At the time of the commission of the offense of which he was convicted, defendant was a man of about twenty-three years of age, and his victim, the complaining witness, was a boy of about twelve years. A discussion of the malodorous facts is not necessary, and in view of the nature of the testimony, no detailed consideration of the evidence will be made. At the request of defendant the court gave certain instructions respecting the necessity of corroboration of the testimony of an accomplice. These instructions were given upon the theory that, in every case of this character, the complaining witness is, of necessity, an accomplice. Subsequently the court withdrew all of the instructions that it had given relative to the law of accomplices, and specifically instructed the jury that the complaining witness was not an accomplice. It is of this action on the part of the court that complaint is now made.

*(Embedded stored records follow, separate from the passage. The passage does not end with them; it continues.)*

-- ==== Sys2Proof/Machine/Dispatch.lean ====
section
/-!
DEFINITION. What each instruction and each step of the device means: one arm to a constructor.
-/

namespace Sys2Proof.Machine
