-- ==== Sys2Proof/Machine/Core.lean ====
section
/-!
DEFINITION. The machine as the host runs it.
-/

def Sys2Proof.core : Host.Core :=
  { State := Sys2Proof.Machine.State
    Fault := Sys2Proof.Machine.Fault
    Refusal := Sys2Proof.Machine.Refusal
    step := Sys2Proof.Machine.step
    reset := Sys2Proof.Machine.State.reset }
end

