/-! ## Events of grids and teams (R36, R53, R60 to R66, R70, R73 to R91) -/

/-- R60 to R65, R36, R202: deals. A grid that may place teams has its next chunk or index placed on the least-loaded core with room, in waves whose lanes stand at the entry with registers 0 and full, those beyond the records exited;
the chunk is ⌈⌈REM / (DIV · P)⌉ / 32⌉ · 32 records, within the card's least, 1024, and its waves. Cores that teams drained for this deal take
teams again (R85). The first deal of a packet's card consumes its slot.
Among equal cores the lowest is the model's choice (log 61). -/
def Obligations.Deals : Prop :=
  let up (n k : Nat) : Nat := (n + k - 1) / k
  let plain (s : State) (g : Grid) : Prop :=
    s.grid? s.occ.n = some g ∧ g.clustered = false ∧ g.redeal = [] ∧ g.logOrd = none ∧ s.mayPlace g = true ∧ g.undealt = true ∧ g.stopAt = none
  let dealt (g : Grid) (rem : Nat) : Grid :=
    { g with rem, nextOrd := g.nextOrd + 1, blockedAt := none, askedAt := none, drainCores := g.drainCores.filter (fun x => x.2 != .deal g.gid) }
  let placed (s t : State) (g : Grid) (d c ord base count waves : Nat) : Prop :=
    ∃ u ws, t.teams = s.teams ++ [u] ∧ t.waves = s.waves ++ ws ∧ u.gid = g.gid ∧ u.ctx = g.ctx ∧ u.ordinal = ord ∧ u.recbase = base ∧ u.reccount = count ∧
      u.die = d ∧ u.core = c ∧ u.nwaves = waves ∧ u.regs = g.regs ∧ u.st = .resident ∧ u.placedAt = s.cycle ∧ ws.length = waves ∧
      ∀ k, k < waves → let w := ws.getD k bareWave
        w.tid = u.tid ∧ w.idx = k ∧ w.bases.getD 0 0 = BitVec.ofNat 72 (g.f 8 9) ∧ w.lanes.length = 32 ∧
        ∀ L, L < 32 → (w.lane L).pc = BitVec.ofNat 32 (g.f 4 4) ∧ (w.lane L).regs = List.replicate g.regs {} ∧
          ((w.lane L).st = if g.isJob = true ∧ count ≤ 32 * k + L then .exited else .run)
  (∀ s g d c, plain s g → g.begun = true → g.isJob = true → 0 < g.rem → 0 < s.dealP g →
    let most := min (min (max (32 * up (up g.rem (g.f 26 1 * s.dealP g)) 32) (g.f 24 2)) 1024) (32 * g.f 18 2)
    let size := min g.rem most
    0 < size → 0 < g.f 26 1 → s.leastLoaded (s.roomy g (g.need (up size 32)) none) = some (d, c) →
    Ends .jobDeal s (fun t => placed s t g d c g.nextOrd (g.f 20 4 - g.rem) size (up size 32) ∧ t.outs = s.outs ∧
      t.grid? s.occ.n = some (dealt g (g.rem - size)))) ∧
  (∀ s g d c, plain s g → g.begun = true → g.isJob = false → g.nextOrd < g.total → s.leastLoaded (s.roomy g (g.need (g.f 18 2)) none) = some (d, c) →
    Ends .gridDeal s (fun t => placed s t g d c g.nextOrd 0 0 (g.f 18 2) ∧ t.outs = s.outs ∧
      t.grid? s.occ.n = some (dealt g g.rem))) ∧
  (∀ s g d c q slot s3, plain s g → g.begun = false → g.isJob = false → g.src = .packet q slot → s.ssLogs g = false → Pkt.bit6 g.card = false → g.nextOrd < g.total →
      s.leastLoaded (s.roomy g (g.need (g.f 18 2)) none) = some (d, c) → (s.noteBegin g none).consume q slot = .ok s3 →
    Ends .gridDeal s (fun t => ∃ o, t.outs = s3.outs ++ [o] ∧ o.gid = g.gid ∧ o.q = q ∧ o.slot = slot ∧ o.pkt = g.card ∧ o.st = .running))

/-- R66, R73 to R75, R83 to R91: the end of teams and grids, and teams that leave their cores and come back. A team all of whose lanes are over and whose writes have performed retires; a grid all of whose teams have retired retires, and its packet is done
with FAULT if it or a team has faulted. A grid of priority 3 with a team to place that could not be placed for 20 µs, nor since teams last left for it, or any grid for a time slice, has resident teams leave for that team: saved if a lane is stopped, else flushed if the card lets it, else drained if little is left, else saved. A saved team keeps its lanes, and a restored one
resumes with them on a core of its die; a flushed one is dealt again, and a flushed Caddy wave goes back to the waves that wait to be placed. A
team in which a lane is halted or parked while it leaves is saved.
Which lanes count as stopped is deduced (log 70), and so is when bitmap bits are set (log 65); what a flushed Caddy wave comes to is the
model's choice (log 81), and so are the context a time slice chooses (log 68) and the cycle from which a restored team counts (log 66). -/
def Obligations.TeamsEndAndMove : Prop :=
  let plain (s : State) (u : Team) : Prop :=
    s.team? s.occ.n = some u ∧ u.cluster = none ∧ (∀ w ∈ s.waves, w.tid = u.tid → ∀ l ∈ w.lanes, l.routine = none) ∧ (s.ctx u.ctx).enable = true ∧
      (∀ g ∈ s.grids, g.tt = none) ∧ (s.teams.map Team.tid).Nodup
  let others (s t : State) (tid : Nat) : Prop := ∀ k, k ≠ tid → t.team? k = s.team? k
  let leaves (s t : State) (g : Grid) (u : Team) : Prop :=
    let plain (x : Team) : Team := { x with blockedAt := none, askedAt := none }
    (∀ k, k ≠ u.tid → (t.team? k).map plain = (s.team? k).map plain) ∧ t.waves = s.waves ∧
    ∃ v ∈ s.wishes g, t.team? u.tid = some { u with
      st := (if s.stoppedLane u = true then .saving else if s.flushable u = true then .flushing else if s.drainable u = true then .draining else .saving)
      drainFor := some (v.claimant g) }
  (∀ s u g, plain s u → u.st = .resident → (∀ w ∈ s.waves, w.tid = u.tid → ∀ l ∈ w.lanes, (if u.faulted then l.st = .exited ∨ l.st = .trapped else l.st = .exited)) →
      (∀ a ∈ s.accs, a.tid = u.tid → a.posted = true → a.refused = true) → s.grid? u.gid = some g → g.f 36 9 = 0 →
    Ends .teamRetire s (fun t => others s t u.tid ∧ t.team? u.tid = some { u with st := .retired, locks := [], scratch := [] } ∧
      t.waves = s.waves.filter (fun w => w.tid != u.tid) ∧
      (t.grid? u.gid).map Grid.units = some (if u.faulted = true ∨ u.kind ≠ .dealt then g.units else g.units + (if g.isJob then u.reccount else 1)))) ∧
  (∀ s g q slot, s.grid? s.occ.n = some g → s.gridDone g = true → g.src = .packet q slot → g.tt = none →
    let bad := g.faulted || g.bitmapFail
    Ends .gridRetire s (fun t => t.grids = s.grids.filter (fun x => x.gid != g.gid) ∧ t.teams = s.teams.filter (fun u => u.gid != g.gid) ∧
      t.outs = s.outs.map (fun o => if o.gid == g.gid && !o.child then { o with st := .done (if bad then 1 else 0) g.units, firstFault := g.firstFault } else o) ∧
      (t.ctx g.ctx).faulted = ((s.ctx g.ctx).faulted || bad))) ∧
  (∀ s g u w since, s.grid? s.occ.n = some g → g.prio = 3 → w ∈ s.wishes g → s.grants g w = false → w.since g = some since → since + 54000 ≤ s.cycle →
      (∀ n, w.asked g = some n → n + 54000 ≤ s.cycle) → (s.wishes g).any (s.afterLeave.grants g) = false → (s.teams.map Team.tid).Nodup → s.victims (fun t => s.prioOf t != 3) = [u] → s.team? u.tid = some u → u.st = .resident → u.cluster = none →
    Ends .preemptTimeout s (fun t => leaves s t g u)) ∧
  (∀ s g u c w since, s.grid? s.occ.n = some g → w ∈ s.wishes g → s.grants g w = false → w.since g = some since → s.longest g.ctx g.prio = some c →
      since + usCycles s.host.sliceUs ≤ s.cycle → (∀ u ∈ s.residents, s.prioOf u ≤ g.prio) → (s.wishes g).any (s.afterLeave.grants g) = false →
      (s.teams.map Team.tid).Nodup → s.victims (fun t => t.ctx == c) = [u] →
      s.team? u.tid = some u → u.st = .resident → u.cluster = none →
    Ends .timeSliceExpiry s (fun t => leaves s t g u)) ∧
  (∀ s u, s.team? s.occ.n = some u → u.st = .saving → (∀ w ∈ s.waves, w.tid = u.tid → s.pending w.uid = false) → (s.ctx u.ctx).enable = true →
    Ends .teamSaveComplete s (fun t => others s t u.tid ∧ t.waves = s.waves ∧
      t.team? u.tid = some { u with
        st := .saved, drainFor := none, codebook := (if u.wroteCb then some (s.core (coreIx u.die u.core)).codebook else u.codebook) })) ∧
  (∀ s u, s.team? s.occ.n = some u → u.cluster = none → u.st = .flushing → s.stoppedLane u = true → (s.teams.map Team.tid).Nodup →
    Ends .teamFlushComplete s (fun t => others s t u.tid ∧ t.team? u.tid = some { u with st := .saving } ∧ { t with teams := s.teams } = s)) ∧
  (∀ s u g f rs, plain s u → u.st = .flushing → s.stoppedLane u = false → (∀ a ∈ s.accs, a.tid = u.tid → a.posted = true → a.refused = true) →
      s.grid? u.gid = some g → u.kind = .caddy → u.form = some f → f.src = .recs rs →
    Ends .teamFlushComplete s (fun t => others s t u.tid ∧ t.waves = s.waves.filter (fun w => w.tid != u.tid) ∧
      (t.team? u.tid).map Team.st = some .retired ∧ t.forms = s.forms ++ [f] ∧ (t.grid? u.gid).map Grid.redeal = some g.redeal)) ∧
  (∀ s u g, plain s u → u.st = .flushing → s.stoppedLane u = false → (∀ a ∈ s.accs, a.tid = u.tid → a.posted = true → a.refused = true) →
      s.grid? u.gid = some g → u.kind = .dealt → g.stopAt = none →
    Ends .teamFlushComplete s (fun t => others s t u.tid ∧ t.waves = s.waves.filter (fun w => w.tid != u.tid) ∧
      (t.team? u.tid).map Team.st = some .retired ∧
      (t.grid? u.gid).map Grid.redeal = some ((if g.isJob then { base := u.recbase, count := u.reccount } else { base := u.ordinal, count := 0 }) :: g.redeal))) ∧
  (∀ s u d c, plain s u → u.st = .saved → s.leastLoaded (s.roomy (s.gridOf u) u.need (some u.die)) = some (d, c) →
    Ends .teamRestore s (fun t => others s t u.tid ∧ t.team? u.tid = some { u with st := .resident, core := c, placedAt := s.cycle, blockedAt := none, askedAt := none } ∧
      t.waves.map Wave.lanes = s.waves.map Wave.lanes ∧ t.waves.map Wave.uid = s.waves.map Wave.uid))

/-- R76 to R78, R183, R207, R389: the Caddy. Records arrive and join their groups; a group of 32, a group whose oldest record has waited 2,048 cycles, and every group of a grid that is drained form a wave of up to 32 records; a formed wave becomes a
team of one wave on the least-loaded core of its die, whose lanes have their records' registers, results and predicates, and stand at the resume address. -/
def Obligations.CaddyForms : Prop :=
  let good (s : State) (gid : Nat) (g : Grid) : Prop := s.grid? gid = some g ∧ s.mayForm gid = true ∧ g.logOrd = none
  let formed (s t : State) (die gid resume : Nat) (rs : List CaddyRec) : Prop :=
    t.caddy = s.caddy.filter (fun r => !rs.any (fun x => x.id == r.id)) ∧ t.waves = s.waves ∧ t.teams = s.teams ∧
    ∃ f, t.forms = s.forms ++ [f] ∧ f.die = die ∧ f.gid = gid ∧ f.resume = resume ∧ f.src = .recs rs
  let bare (r : CaddyRec) : CaddyRec := { r with id := 0, arrivedAt := 0 }
  (∀ s g, (∃ r ∈ s.caddy, r.batch = s.occ.n ∧ r.arrived = false) → (∀ r ∈ s.caddy, s.grid? r.gid = some g) → g.logOrd = none → s.caddy.length < 32 →
      (s.caddy.map CaddyRec.id).Nodup → (∀ r ∈ s.caddy, r.id < s.fresh) →
    Ends .caddyArrival s (fun t => t.forms = s.forms ∧ t.waves = s.waves ∧ t.mem = s.mem ∧
      t.caddy.map bare = s.caddy.map (fun r => bare (if r.batch = s.occ.n ∧ r.arrived = false then { r with arrived := true, spill := none } else r)))) ∧
  (∀ s g, good s s.occ.m g → (let rs := s.groupOf s.occ.n s.occ.m s.occ.k; ∃ r ∈ rs, 32 ≤ rs.length ∨ 2048 ≤ s.since r.die r.arrivedAt) →
    Ends .caddyPartialTimeout s (fun t => formed s t s.occ.n s.occ.m s.occ.k ((s.groupOf s.occ.n s.occ.m s.occ.k).take 32))) ∧
  (∀ s g die resume, good s s.occ.n g → s.drained g = true → s.groupsOf s.occ.n = [(die, resume)] →
    Ends .caddyDrain s (fun t => formed s t die s.occ.n resume ((s.groupOf die s.occ.n resume).take 32))) ∧
  (∀ s g f rs d c, s.forms.find? (fun f => f.id == s.occ.n) = some f → s.grid? f.gid = some g → s.mayPlace g = true → f.src = .recs rs → rs.length ≤ 32 →
      s.leastLoaded (s.roomy g g.waveNeed (some f.die)) = some (d, c) →
    Ends .caddyWavePlace s (fun t => t.forms = s.forms.filter (fun x => x.id != f.id) ∧ ∃ u w, t.teams = s.teams ++ [u] ∧ t.waves = s.waves ++ [w] ∧
      u.gid = f.gid ∧ u.kind = .caddy ∧ u.die = f.die ∧ u.core = c ∧ u.nwaves = 1 ∧ u.st = .resident ∧ w.tid = u.tid ∧ w.lanes.length = 32 ∧
      (∀ k, k < rs.length → ∀ r, rs[k]? = some r → (w.lane k).pc = BitVec.ofNat 32 r.resume ∧ (w.lane k).st = .run ∧ (w.lane k).preds = r.preds.zeroExtend 128 ∧
        (r.regs.length = r.n → r.n + r.results.length ≤ u.regs →
          (∀ j, j < r.n → (w.lane k).v j = r.regs.getD j 0) ∧ (∀ j, j < r.results.length → (w.lane k).v (r.n + j) = r.results.getD j 0) ∧
          (∀ j, r.n + r.results.length ≤ j → (w.lane k).v j = 0))) ∧
      ∀ k, rs.length ≤ k → k < 32 → (w.lane k).st = .exited))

[1] Appellant contends that, regardless of the boy's age, the evidence shows him to be an accomplice because of his intelligence, education, and understanding of moral questions, and that, therefore, the court's withdrawal of its instructions upon the law of accomplices and its refusal to instruct the jurors that if they found the child to be an accomplice his testimony would require corroboration to sustain a conviction, constituted a prejudicial error. Without doubt, the testimony of an accomplice is required to be corroborated in order to sustain a conviction. Section 1111 of the Penal Code expressly so provides. But, by an amendment of that section in 1915 (Stats. 1915, p. 760), we now have a legislative definition of an accomplice as "one who is liable to prosecution for the identical offense charged against the defendant on trial in the case in which the testimony of the accomplice is given." The gist of the offense defined by section 288 is that the acts shall be committed upon or with the body "of a child under the age of fourteen years." In the present case the prosecuting witness, a boy of but twelve years, could not be guilty, with this defendant — who was over fourteen years of age — of the defense defined in section 288, for as we have seen, the gist of the offense is that the acts shall be committed upon or with the body of one under the age of fourteen years. It is not necessary to pursue the question further; for it has been expressly decided that there is no statute or rule of law of this state calling for the corroboration of the testimony of the complaining witness in cases of this character, where, as here, the defendant is over the age of fourteen years. ( People v. Raich, 26 Cal.App. 286 [ 146 P. 907]; People v. Troutman, 187 Cal. 313 [ 201 P. 928]. See, also, People v. Thourwald, 46 Cal.App. 261 [ 189 P. 124].)
The judgment and order are affirmed.
Works, J., and Craig, J., concurred.